Records supplied =
/-- The top byte is `op`, `sel` and `rsv` side by side (R41). -/
theorem topByte_of_fields (w : CmdWord) : opField w ++ selField w ++ rsvField w = w.extractLsb' 32 8 := by
  simp only [opField, selField, rsvField]
  rw [BitVec.extractLsb'_append_extractLsb'_eq_extractLsb' (by omega)]
  exact BitVec.extractLsb'_append_extractLsb'_eq_extractLsb' (by omega)

/-- The only word with `op = 7` that decodes is the trace word of `TICK` (R47 (c), (e), (f), R49). -/
theorem eq_tickWord_of_decode {w : CmdWord} {i : Instr} (hop : opField w = 7) (h : decode w = some i) :
    w = 0x7000000000 := by
  simp only [decode, hop, BitVec.reduceToNat, Option.ite_none_left_eq_some, Option.ite_none_right_eq_some, not_or,
    not_not] at h
  obtain ⟨⟨hrsv, -⟩, ⟨hsel, hticks, hcap⟩, -⟩ := h
  rw [← word_of_fields w, ← topByte_of_fields, hop, hsel, hrsv, hticks, hcap]
  decide

/-- Every other word that decodes in a trace decodes alike on the command port (R47 (g)). -/
theorem decodeCommand_of_decode {w : CmdWord} {i : Instr} (hw : w ≠ 0x7000000000) (h : decode w = some i) :
    decodeCommand w = some i := by
  rw [decodeCommand, if_neg fun hop => hw (eq_tickWord_of_decode hop h), h]

end Sys2Proof

namespace Sys2Proof.Machine

/-! ## The event of a word runs the instruction the word decodes to -/

theorem applyEvent_cmd {w : CmdWord} {i : Instr} (h : decodeCommand w = some i) (s : State) :
    applyEvent (.cmd w) s = exec i s := by
  simp only [applyEvent, applyCommand, h]

/-- Whichever port R49 puts a trace word on, its instruction is what runs there. -/
theorem applyEvent_eventOfWord {w : CmdWord} {i : Instr} (h : decode w = some i) (s : State) :
    applyEvent (eventOfWord w) s = exec i s := by
  by_cases hw : w = 0x7000000000
  · have htick : decode 0x7000000000 = some .tick := by decide
    obtain rfl : i = .tick := Option.some.inj (h.symm.trans (hw ▸ htick))
    rw [eventOfWord, if_pos hw]
    rfl
  · rw [eventOfWord, if_neg hw]
    exact applyEvent_cmd (decodeCommand_of_decode hw h) s

theorem decode_tableWord_of_decodeTableWord {nbits w : Nat} {i : Instr} (h : decodeTableWord nbits w = some i) :
    decode (tableWord nbits w) = some i :=
  (Option.ite_none_right_eq_some.1 h).2

end Sys2Proof.Machine

namespace Sys2Proof.Proofs

open Sys2Proof.Machine

/-- Settles O6: the step applies the event at the head, and each event's meaning is `exec` of its word's instruction. -/
theorem stepRunsDecodedInstruction : Obligations.StepRunsDecodedInstruction := by
  unfold Obligations.StepRunsDecodedInstruction
  refine ⟨?command, ?tick, ?tableWord, ?ownEvent⟩
  case command =>
    intro s w i rest hs hd
    rw [step_of_event hs, applyEvent_cmd hd]
  case tick =>
    intro s rest hs
    exact step_of_event hs
  case tableWord =>
    intro s nbits w i hd
    rw [State.withFetchWord, step_present]
    exact applyEvent_eventOfWord (decode_tableWord_of_decodeTableWord hd) s
  case ownEvent =>
    intro s i
    rw [step_present]
    exact applyEvent_eventOfWord (decode_encode i) s

/-- Settles O7: with no event at the head the step takes none away and applies none. -/
theorem noEventNoChange : Obligations.NoEventNoChange := by
  unfold Obligations.NoEventNoChange
  intro s hs
  exact step_of_no_event hs

end Sys2Proof.Proofs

Exercise description =
The output should be exactly the lines above from the line containing "end Sys2Proof.Machine" to the line containing "exact applyEvent_eventOfWord (decode_encode", inclusive, with no other lines.

Expected output =
end Sys2Proof.Machine

namespace Sys2Proof.Proofs

open Sys2Proof.Machine

/-- Settles O6: the step applies the event at the head, and each event's meaning is `exec` of its word's instruction. -/
theorem stepRunsDecodedInstruction : Obligations.StepRunsDecodedInstruction := by
  unfold Obligations.StepRunsDecodedInstruction
  refine ⟨?command, ?tick, ?tableWord, ?ownEvent⟩
  case command =>
    intro s w i rest hs hd
    rw [step_of_event hs, applyEvent_cmd hd]
  case tick =>
    intro s rest hs
    exact step_of_event hs
  case tableWord =>
    intro s nbits w i hd
    rw [State.withFetchWord, step_present]
    exact applyEvent_eventOfWord (decode_tableWord_of_decodeTableWord hd) s
  case ownEvent =>
    intro s i
    rw [step_present]
    exact applyEvent_eventOfWord (decode_encode i) s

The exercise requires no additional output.